===== Supplied material

theorem execFlashSuspend_steady {s : State} {u : State} (k : Steady s u)  :
    SteadyR s (execFlashSuspend u) := by
  unfold execFlashSuspend
  with_reducible repeat' first
    | assumption
    | apply steady_ite
    | apply steadyR_ite
    | apply State.modFls_steady
    | apply State.flashKick_steady
    | apply SteadyR.next
    | split
    | dsimp only
    | intro _

theorem execJournalCompaction_steady {s : State} {u : State} (k : Steady s u)  :
    SteadyR s (execJournalCompaction u) := by
  unfold execJournalCompaction
  with_reducible repeat' first
    | assumption
    | apply steady_ite
    | apply steadyR_ite
    | (intro x h; simp only [ExtS.canonical, Bool.and_eq_true] at h ⊢; (repeat' split) <;> (simp only [h, Tab.set_wf, Tab.mod_wf, Tab.put_wf, Tab.erase_wf, Tab.remap_wf, Tab.filter_wf, Tab.wf_nil, Tab.foldl_set_wf, Tab.foldl_mod_wf, loaded_wf, mergeActivity_wf, and_self]; done))
    | refine State.modExt_steady ?_ ?_ 
    | apply State.modFls_steady
    | apply SteadyR.next
    | split
    | dsimp only
    | intro _

theorem execUpdateBegin_steady {s : State} {u : State} (k : Steady s u) (a0) (a1) :
    SteadyR s (execUpdateBegin a0 a1 u) := by
  unfold execUpdateBegin
  with_reducible repeat' first
    | assumption
    | apply steady_ite
    | apply steadyR_ite
    | apply guarded_steady
    | apply accessed_steady
    | apply respondAccess_steady
    | apply State.updateOp_steady
    | apply SteadyR.next
    | split
    | dsimp only
    | intro _

theorem execImageSegment_steady {s : State} {u : State} (k : Steady s u) (a0) (a1) :
    SteadyR s (execImageSegment a0 a1 u) := by
  unfold execImageSegment
  with_reducible repeat' first
    | assumption
    | apply steady_ite
    | apply steadyR_ite
    | apply accessed_steady
    | apply respondAccess_steady
    | apply State.segmentOp_steady
    | apply SteadyR.next
    | split
    | dsimp only
    | intro _

theorem execActivate_steady {s : State} {u : State} (k : Steady s u) (a0) :
    SteadyR s (execActivate a0 u) := by
  unfold execActivate
  with_reducible repeat' first
    | assumption
    | apply steady_ite
    | apply steadyR_ite
    | apply State.restartInto_steady
    | apply guarded_steady
    | apply accessed_steady
    | apply respondAccess_steady
    | apply State.activateOp_steady
    | apply SteadyR.next
    | split
    | dsimp only
    | intro _

theorem execTrialConfirm_steady {s : State} {u : State} (k : Steady s u)  :
    SteadyR s (execTrialConfirm u) := by
  unfold execTrialConfirm
  with_reducible repeat' first
    | assumption
    | apply steady_ite
    | apply steadyR_ite
    | apply State.modImg_steady
    | apply State.storeWrite_steady
    | apply State.modImage_steady
    | apply SteadyR.next
    | split
    | dsimp only
    | intro _

theorem execPageWriteDone_steady {s : State} {u : State} (k : Steady s u) (a0) :
    SteadyR s (execPageWriteDone a0 u) := by
  unfold execPageWriteDone
  with_reducible repeat' first
    | assumption
    | apply steady_ite
    | apply steadyR_ite
    | apply State.countPages_steady
    | apply State.frontWrite_steady
    | apply State.pageFailed_steady
    | apply SteadyR.next
    | split
    | dsimp only
    | intro _

theorem execOperatingTimeCellWrite_steady {s : State} {u : State} (k : Steady s u)  :
    SteadyR s (execOperatingTimeCellWrite u) := by
  unfold execOperatingTimeCellWrite
  with_reducible repeat' first
    | assumption
    | apply steady_ite
    | apply steadyR_ite
    | apply State.modTim_steady
    | apply State.countPages_steady
    | apply SteadyR.next
    | split
    | dsimp only
    | intro _

theorem execStagingLoss_steady {s : State} {u : State} (k : Steady s u)  :
    SteadyR s (execStagingLoss u) := by
  unfold execStagingLoss
  with_reducible repeat' first
    | assumption
    | apply steady_ite
    | apply steadyR_ite
    | apply State.lossCheck_steady
    | apply SteadyR.next
    | split
    | dsimp only
    | intro _

theorem execAreaFClear_steady {s : State} {u : State} (k : Steady s u) (a0) :
    SteadyR s (execAreaFClear a0 u) := by
  unfold execAreaFClear
  with_reducible repeat' first
    | assumption
    | apply steady_ite
    | apply steadyR_ite
    | apply guarded_steady
    | apply accessed_steady
    | apply respondAccess_steady
    | apply State.clearFOp_steady
    | apply SteadyR.next
    | split
    | dsimp only
    | intro _

theorem execSnapshotDefinitionWrite_steady {s : State} {u : State} (k : Steady s u) (a0) (a1) (a2) (a3) :
    SteadyR s (execSnapshotDefinitionWrite a0 a1 a2 a3 u) := by
  unfold execSnapshotDefinitionWrite
  with_reducible repeat' first
    | assumption
    | apply steady_ite
    | apply steadyR_ite
    | apply accessed_steady
    | apply respondAccess_steady
    | apply State.snapOp_steady
    | apply SteadyR.next
    | split
    | dsimp only
    | intro _

theorem execSnapshotPeriodic_steady {s : State} {u : State} (k : Steady s u) (a0) :
    SteadyR s (execSnapshotPeriodic a0 u) := by
  unfold execSnapshotPeriodic
  with_reducible repeat' first
    | assumption
    | apply steady_ite
    | apply steadyR_ite
    | apply State.fire_steady
    | apply SteadyR.next
    | split
    | dsimp only
    | intro _

theorem execEraseMinimumRunEnd_steady {s : State} {u : State} (k : Steady s u)  :
    SteadyR s (execEraseMinimumRunEnd u) := by
  unfold execEraseMinimumRunEnd
  with_reducible repeat' first
    | assumption
    | apply steady_ite
    | apply steadyR_ite
    | apply State.modFls_steady
    | apply State.flashKick_steady
    | apply SteadyR.next
    | split
    | dsimp only
    | intro _

end Sys2Proof.Machine
end

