theorem execBreakerTrip_steady {s : State} {u : State} (k : Steady s u)  :
    SteadyR s (execBreakerTrip u) := by
  unfold execBreakerTrip
  with_reducible repeat' first
    | assumption
    | apply steady_ite
    | apply steadyR_ite
    | (intro x h; simp only [PowerS.canonical, Bool.and_eq_true] at h ⊢; (repeat' split) <;> (simp only [h, Tab.set_wf, Tab.mod_wf, Tab.put_wf, Tab.erase_wf, Tab.remap_wf, Tab.filter_wf, Tab.wf_nil, Tab.foldl_set_wf, Tab.foldl_mod_wf, loaded_wf, mergeActivity_wf, and_self]; done))
    | refine State.modPwr_steady ?_ ?_ 
    | apply State.powerEvent_steady
    | apply State.inputEvent_steady
    | apply State.switchOpens_steady
    | apply SteadyR.next
    | split
    | dsimp only
    | intro _

theorem execBladePairImbalance_steady {s : State} {u : State} (k : Steady s u) (a0) (a1) :
    SteadyR s (execBladePairImbalance a0 a1 u) := by
  unfold execBladePairImbalance
  with_reducible repeat' first
    | assumption
    | apply steady_ite
    | apply steadyR_ite
    | (intro x h; simp only [PowerS.canonical, Bool.and_eq_true] at h ⊢; (repeat' split) <;> (simp only [h, Tab.set_wf, Tab.mod_wf, Tab.put_wf, Tab.erase_wf, Tab.remap_wf, Tab.filter_wf, Tab.wf_nil, Tab.foldl_set_wf, Tab.foldl_mod_wf, loaded_wf, mergeActivity_wf, and_self]; done))
    | refine State.modPwr_steady ?_ ?_ 
    | apply State.report_steady
    | apply SteadyR.next
    | split
    | dsimp only
    | intro _

theorem execInputGoodAgain_steady {s : State} {u : State} (k : Steady s u)  :
    SteadyR s (execInputGoodAgain u) := by
  unfold execInputGoodAgain
  with_reducible repeat' first
    | assumption
    | apply steady_ite
    | apply steadyR_ite
    | apply State.inputRises_steady
    | apply SteadyR.next
    | split
    | dsimp only
    | intro _

theorem State.pinsNow_steady {s : State} {u : State} (k : Steady s u) (a0) :
    Steady s (State.pinsNow a0 u) := by
  unfold State.pinsNow
  with_reducible repeat' first
    | assumption
    | apply steady_ite
    | (intro x h; simp only [PowerS.canonical, Bool.and_eq_true] at h ⊢; (repeat' split) <;> (simp only [h, Tab.set_wf, Tab.mod_wf, Tab.put_wf, Tab.erase_wf, Tab.remap_wf, Tab.filter_wf, Tab.wf_nil, Tab.foldl_set_wf, Tab.foldl_mod_wf, loaded_wf, mergeActivity_wf, and_self]; done))
    | refine State.modPwr_steady ?_ ?_ 
    | split
    | dsimp only
    | intro _

theorem execInputGoodResetTimer_steady {s : State} {u : State} (k : Steady s u) (a0) :
    SteadyR s (execInputGoodResetTimer a0 u) := by
  unfold execInputGoodResetTimer
  with_reducible repeat' first
    | assumption
    | apply steady_ite
    | apply steadyR_ite
    | (intro x h; simp only [PowerS.canonical, Bool.and_eq_true] at h ⊢; (repeat' split) <;> (simp only [h, Tab.set_wf, Tab.mod_wf, Tab.put_wf, Tab.erase_wf, Tab.remap_wf, Tab.filter_wf, Tab.wf_nil, Tab.foldl_set_wf, Tab.foldl_mod_wf, loaded_wf, mergeActivity_wf, and_self]; done))
    | refine State.modPwr_steady ?_ ?_ 
    | apply State.startDown_steady
    | apply State.tryReset_steady
    | apply State.pinsNow_steady
    | apply SteadyR.next
    | split
    | dsimp only
    | intro _

theorem execBankBelow40v_steady {s : State} {u : State} (k : Steady s u)  :
    SteadyR s (execBankBelow40v u) := by
  unfold execBankBelow40v
  with_reducible repeat' first
    | assumption
    | apply steady_ite
    | apply steadyR_ite
    | apply State.powerLost_steady
    | apply SteadyR.next
    | split
    | dsimp only
    | intro _

theorem execCorePowerOffRequest_steady {s : State} {u : State} (k : Steady s u)  :
    SteadyR s (execCorePowerOffRequest u) := by
  unfold execCorePowerOffRequest
  with_reducible repeat' first
    | assumption
    | apply steady_ite
    | apply steadyR_ite
    | apply accessed_steady
    | apply respondAccess_steady
    | apply State.coreOffOp_steady
    | apply SteadyR.next
    | split
    | dsimp only
    | intro _
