/-- Pairing some elements of a list with their keys keeps the order of the keys. -/
theorem map_fst_filterMap_sublist {α β : Type} (g : α → Option β) (l : List (Nat × α)) :
    ((l.filterMap fun e => (g e.2).map fun x => (e.1, x)).map Prod.fst).Sublist (l.map Prod.fst) := by
  induction l with
  | nil => exact List.Sublist.slnil
  | cons e l ih =>
    cases found : g e.2 with
    | none => simpa [List.filterMap_cons, found] using ih.cons e.1
    | some x => simpa [List.filterMap_cons, found] using ih.cons_cons e.1

theorem State.rowEntries_nodup {s : State} (canonical : s.canonical = true) (tract row : Nat) :
    ((s.rowEntries tract row).map Prod.fst).Nodup :=
  ((map_fst_filterMap_sublist (fun l : LineEnts => l.opened) _).trans (List.filter_sublist.map _)).nodup
    (Tab.nodup_keys _ _ (State.wb_ents_wf canonical))

/-! ## A unit begins -/

theorem nextUnit_step {f : State → State} (kept : ∀ v, (f v).wb.nextUnit = v.wb.nextUnit) {s : State} {n : Nat} (before : s.wb.nextUnit = n) :
    (f s).wb.nextUnit = n :=
  (kept s).trans before

theorem nextUnit_ite {n : Nat} {c : Prop} {d : Decidable c} {a b : State} (yes : a.wb.nextUnit = n) (no : b.wb.nextUnit = n) :
    (if c then a else b).wb.nextUnit = n := by
  split <;> assumption

theorem nextUnit_forEach {α : Type} {l : List α} {f : α → State → State} (kept : ∀ a v, (f a v).wb.nextUnit = v.wb.nextUnit) {s : State} {n : Nat}
    (before : s.wb.nextUnit = n) : (forEach l f s).wb.nextUnit = n :=
  (forEach_same (fun v => v.wb.nextUnit) l kept s).trans before

/-- The unit with number `n` has begun on a row, with the entries `es`. -/
def Begun (tract row : Nat) (es : List (Nat × Entry)) (n : Nat) (t : State) : Prop :=
  (∃ u ∈ t.wb.units, u.id = n ∧ u.tract = tract ∧ u.row = row ∧ u.keys = es.map Prod.fst ∧ u.started = false)
    ∧ t.wb.nextUnit = n + 1 ∧ ∀ x ∈ es, t.lineEnts x.1 = { opened := none, drain := some { x.2 with state := .draining } }

/-- What is left of a line whose open entry has been taken. -/
def takenEnts (e : Entry) : LineEnts := { opened := none, drain := some { e with state := .draining } }

/-- The entries taken go to the draining side of their lines. -/
def drainedEnts (es : List (Nat × Entry)) (t : Tab LineEnts) : Tab LineEnts :=
  es.foldl (fun acc e => Tab.set {} acc e.1 (takenEnts e.2)) t

theorem drainedEnts_rd_ne {es : List (Nat × Entry)} {k : Nat} (other : k ∉ es.map Prod.fst) (t : Tab LineEnts) :
    Tab.rd {} (drainedEnts es t) k = Tab.rd {} t k := by
  induction es generalizing t with
  | nil => rfl
  | cons e es ih =>
    obtain ⟨here, later⟩ : k ≠ e.1 ∧ k ∉ es.map Prod.fst := by simpa using other
    have stored : Tab.set {} t e.1 (takenEnts e.2) = Tab.insert t e.1 (takenEnts e.2) := Tab.set_of_ne (by simp [takenEnts]) t e.1
    exact (ih later _).trans ((congrArg (Tab.rd {} · k) stored).trans (Tab.get_insert_ne _ _ _ here))

theorem drainedEnts_rd {es : List (Nat × Entry)} (nodup : (es.map Prod.fst).Nodup) {x : Nat × Entry} (listed : x ∈ es) (t : Tab LineEnts) :
    Tab.rd {} (drainedEnts es t) x.1 = takenEnts x.2 := by
  induction es generalizing t with
  | nil => cases listed
  | cons e es ih =>
    obtain ⟨fresh, rest⟩ := List.nodup_cons.mp nodup
    rcases List.mem_cons.mp listed with rfl | listed
    · exact (drainedEnts_rd_ne fresh _).trans (Tab.rd_set_same ..)
    · exact ih rest listed _

theorem State.startUnit_begun {s : State} {t row n : Nat} {es : List (Nat × Entry)} (nodup : (es.map Prod.fst).Nodup) (next : s.wb.nextUnit = n)
    {images : List (Nat × Granule)} {m : DrainMethod} {nodes : List Nat} {mode : Mode} :
    Begun t row es n (s.startUnit t row es images m nodes mode) := by
  refine ⟨⟨{ id := s.wb.nextUnit, pair := pairOfTract t, tract := t, row := row, method := m, keys := es.map Prod.fst
             images := images, left := images.map Prod.fst, nodes := nodes, mode := mode }, ?_, next, rfl, rfl, rfl, rfl⟩, ?_, fun x listed => ?_⟩
  · simp [State.startUnit, State.pairCount]
  · simp [State.startUnit, State.pairCount, next]
  · have ents : (s.startUnit t row es images m nodes mode).wb.ents = drainedEnts es s.wb.ents := by
      simp [State.startUnit, State.pairCount, drainedEnts, takenEnts]
    rw [State.lineEnts, ents]
    exact drainedEnts_rd nodup listed _

theorem State.stored_nextUnit (t i0 : Nat) (b : CounterBlock) (s : State) : ((s.setBlock i0 b).nodeEntries t i0).wb.nextUnit = s.wb.nextUnit := by
  simp

theorem State.drainData_begun {s : State} {t row : Nat} {es : List (Nat × Entry)} (nodup : (es.map Prod.fst).Nodup) (fs : List Finding) :
    Begun t row es s.wb.nextUnit (s.drainData t row es fs) := by
  unfold State.drainData
  extract_lets zeroed mode pt i0 keyed b wraps changed major minorOf rows cur at' count method full images failed b' told alarmed worn stored
  have zeroedNext : zeroed.wb.nextUnit = s.wb.nextUnit := nextUnit_ite (nextUnit_step (f := State.putEntry t _) (by simp) rfl) rfl
  have keyedNext : keyed.wb.nextUnit = s.wb.nextUnit := nextUnit_step (f := State.takeKey i0) (by simp) zeroedNext
  have found (a k : Nat) (v : State) : (((v.reportFound pt row fs).lostEntries es).countSenses a k).wb.nextUnit = v.wb.nextUnit := by simp
  have toldNext : told.wb.nextUnit = s.wb.nextUnit := (found _ _ keyed).trans keyedNext
  have alarmedNext : alarmed.wb.nextUnit = s.wb.nextUnit := nextUnit_forEach (fun _ _ => by simp) toldNext
  have wornNext : worn.wb.nextUnit = s.wb.nextUnit :=
    nextUnit_ite (nextUnit_step (f := State.usedMajor _) (by simp) (nextUnit_step (f := State.modItg _) (by simp) alarmedNext)) alarmedNext
  have storedNext : stored.wb.nextUnit = s.wb.nextUnit := (State.stored_nextUnit _ _ _ worn).trans wornNext
  have begun : Begun t row es s.wb.nextUnit (stored.startUnit t row es images method (nodeKeysOf pt i0) mode) :=
    State.startUnit_begun nodup storedNext
  exact begun

theorem State.halfLost_nextUnit (key : Nat) (e : Entry) (s : State) : (s.halfLost key e).wb.nextUnit = s.wb.nextUnit := by simp

theorem State.halvesLost_nextUnit (l : List (Nat × Entry)) (s : State) :
    (forEach l (fun e => State.halfLost e.1 e.2) s).wb.nextUnit = s.wb.nextUnit := by
  induction l generalizing s with
  | nil => rfl
  | cons e l ih => rw [forEach, ih, State.halfLost_nextUnit]

theorem State.drainNodes_begun {s : State} {t row : Nat} {es : List (Nat × Entry)} (nodup : (es.map Prod.fst).Nodup) (fs : List Finding) :
    Begun t row es s.wb.nextUnit (s.drainNodes t row es fs) := by
  unfold State.drainNodes
  extract_lets pt changed method full images half told
  have found : ((s.reportFound pt row fs).lostEntries es).wb.nextUnit = s.wb.nextUnit := by simp
  have toldNext : told.wb.nextUnit = s.wb.nextUnit := (State.halvesLost_nextUnit half _).trans found
  have begun : Begun t row es s.wb.nextUnit (told.startUnit t row es images method [] told.modeNow) := State.startUnit_begun nodup toldNext
  exact begun

/-! ## The selection -/

theorem exec_drainUnitSelect {s : State} {tract row : Nat} {fs : List Finding} {tree : TreeFind} (named : tractNamed tract = true)
    (free : s.rowBusy tract row = false) (settled : s.running tract = none) (runs : s.drainRuns tract = true)
    (flush : s.wb.flushing = true → s.flushDrains = true) (next : s.rowNext (pairOfTract tract) tract row = true)
    (wraps : s.rowWraps tract (s.rowEntries tract row) = true → s.rowBusy tract (row / 2 * 2 + (1 - row % 2)) = false) :
    exec (.drainUnitSelect (pairOfTract tract) tract row fs tree) s = .next (if tract < logicalTracts then
      s.pathChecked tree tract (tract * 2 ^ 20 + row * 2048) (State.drainData tract row (s.rowEntries tract row) fs)
      else s.drainNodes tract row (s.rowEntries tract row) fs) := by
  have passes : ¬ (pairOfTract tract ≠ pairOfTract tract ∨ (!tractNamed tract) = true ∨ s.rowBusy tract row = true
      ∨ (!s.drainRuns tract) = true ∨ (s.wb.flushing = true ∧ (!s.flushDrains) = true)) := by
    simp [named, free, runs]
    exact flush
  have fits : ¬ ((!s.rowNext (pairOfTract tract) tract row) = true
      ∨ (s.rowWraps tract (s.rowEntries tract row) = true ∧ s.rowBusy tract (row / 2 * 2 + (1 - row % 2)) = true)) := by
    simp [next]
    exact wraps
  simp only [exec, execDrainUnitSelect, if_neg passes, settled, if_neg fits]
  split <;> rfl

theorem State.loseTracts_single (t : Nat) (mode : Mode) (dpa : Nat) (s : State) :
    ((s.loseTracts [t] mode dpa).entry t).state = .integrityLost ∧ (s.loseTracts [t] mode dpa).wb.units = s.wb.units
      ∧ (s.loseTracts [t] mode dpa).wb.ents = s.wb.ents := by
  refine ⟨?_, by simp, by simp⟩
  have lost (v : State) : ((v.putEntry t fun e => { e with state := .integrityLost }).entry t).state = .integrityLost := by
    rw [State.putEntry]
    have kept (w : State) : (w.checkpoint t).entry t = w.entry t := by simp
    rw [kept, State.modEntry_entry]
  exact lost _

theorem does_drainUnitSelect_lost {s : State} {tract row : Nat} {fs : List Finding} (named : tractNamed tract = true)
    (free : s.rowBusy tract row = false) (settled : s.running tract = none) (runs : s.drainRuns tract = true)
    (flush : s.wb.flushing = true → s.flushDrains = true) (next : s.rowNext (pairOfTract tract) tract row = true)
    (wraps : s.rowWraps tract (s.rowEntries tract row) = true → s.rowBusy tract (row / 2 * 2 + (1 - row % 2)) = false)
    (logical : tract < logicalTracts) : Does (.drainUnitSelect (pairOfTract tract) tract row fs .unrecoverable) s fun t =>
        (t.entry tract).state = .integrityLost ∧ t.wb.units = s.wb.units ∧ t.wb.ents = s.wb.ents := by
  refine does_of_next (exec_drainUnitSelect named free settled runs flush next wraps) ?_
  rw [if_pos logical]
  exact State.loseTracts_single ..

theorem State.pathChecked_begun {s : State} {t row : Nat} {es : List (Nat × Entry)} (nodup : (es.map Prod.fst).Nodup) (fs : List Finding)
    {tree : TreeFind} (found : tree ≠ .unrecoverable) (dpa : Nat) :
    Begun t row es s.wb.nextUnit (s.pathChecked tree t dpa (State.drainData t row es fs)) := by
  cases tree with
  | verified => exact State.drainData_begun nodup fs
  | recovered =>
    have same : (s.nodeRecovered dpa).wb.nextUnit = s.wb.nextUnit := by simp
    exact same ▸ State.drainData_begun (s := s.nodeRecovered dpa) nodup fs
  | unrecoverable => exact absurd rfl found

theorem does_drainUnitSelect {s : State} {tract row : Nat} {fs : List Finding} {tree : TreeFind} (canonical : s.canonical = true)
    (named : tractNamed tract = true)
    (free : s.rowBusy tract row = false) (settled : s.running tract = none) (runs : s.drainRuns tract = true)
    (flush : s.wb.flushing = true → s.flushDrains = true) (next : s.rowNext (pairOfTract tract) tract row = true)
    (wraps : s.rowWraps tract (s.rowEntries tract row) = true → s.rowBusy tract (row / 2 * 2 + (1 - row % 2)) = false)
    (kept : logicalTracts ≤ tract ∨ tree ≠ .unrecoverable) : Does (.drainUnitSelect (pairOfTract tract) tract row fs tree) s
      (Begun tract row (s.rowEntries tract row) s.wb.nextUnit) := by
  refine does_of_next (exec_drainUnitSelect named free settled runs flush next wraps) ?_
  have nodup := State.rowEntries_nodup canonical tract row
  split
  case isTrue logical => exact State.pathChecked_begun nodup fs (kept.resolve_left (by omega)) _
  case isFalse => exact State.drainNodes_begun nodup fs

/-! ## The start of its programs -/

theorem unitOf_map {l : List DrainUnit} {unit : Nat} {u : DrainUnit} {f : DrainUnit → DrainUnit} (named : ∀ x, (f x).id = x.id)
    (found : l.find? (fun u => u.id == unit) = some u) : (l.map f).find? (fun u => u.id == unit) = some (f u) := by
  rw [List.find?_map]
  have same : ((fun u : DrainUnit => u.id == unit) ∘ f) = fun u => u.id == unit := funext fun x => by simp [named]
  rw [same, found, Option.map_some]

theorem id_of_unitOf {l : List DrainUnit} {unit : Nat} {u : DrainUnit} (found : l.find? (fun u => u.id == unit) = some u) : u.id = unit := by
  simpa using List.find?_some found

/-- One image of a unit that starts: its program's job, or nothing where its die is out. -/
def State.drainJob (unit : Nat) (i : Nat × Granule) (s : State) : State :=
  if s.dieOut (dieOf i.1) then s.unitDone unit i.1
  else s.addJob { engine := .drain, target := i.1, image := i.2, unit := unit }

theorem State.drainJob_dieOut (unit : Nat) (i : Nat × Granule) (s : State) (d : Nat) : (s.drainJob unit i).dieOut d = s.dieOut d := by
  unfold State.drainJob
  split <;> simp [State.dieOut]

theorem State.drainJob_ents (unit : Nat) (i : Nat × Granule) (s : State) : (s.drainJob unit i).wb.ents = s.wb.ents := by
  unfold State.drainJob
  split <;> simp

theorem State.drainJob_unitOf {s : State} {unit : Nat} {u : DrainUnit} (found : s.unitOf unit = some u) (i : Nat × Granule) :
    (s.drainJob unit i).unitOf unit
      = some (if s.dieOut (dieOf i.1) then { u with left := u.left.filter fun b => b != i.1 } else u) := by
  unfold State.drainJob
  split
  · rw [State.unitOf, State.unitDone, State.modWb_wb]
    refine (unitOf_map (fun x => ?_) found).trans (by rw [if_pos (id_of_unitOf found)])
    split <;> rfl
  · have units : (s.addJob { engine := .drain, target := i.1, image := i.2, unit := unit }).wb.units = s.wb.units := by simp
    rw [State.unitOf, units]
    exact found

==========

→ **About this exercise**
Please report every line of the records above that contains the word "target".

→ **Solution**
  else s.addJob { engine := .drain, target := i.1, image := i.2, unit := unit }
  · have units : (s.addJob { engine := .drain, target := i.1, image := i.2, unit := unit }).wb.units = s.wb.units := by simp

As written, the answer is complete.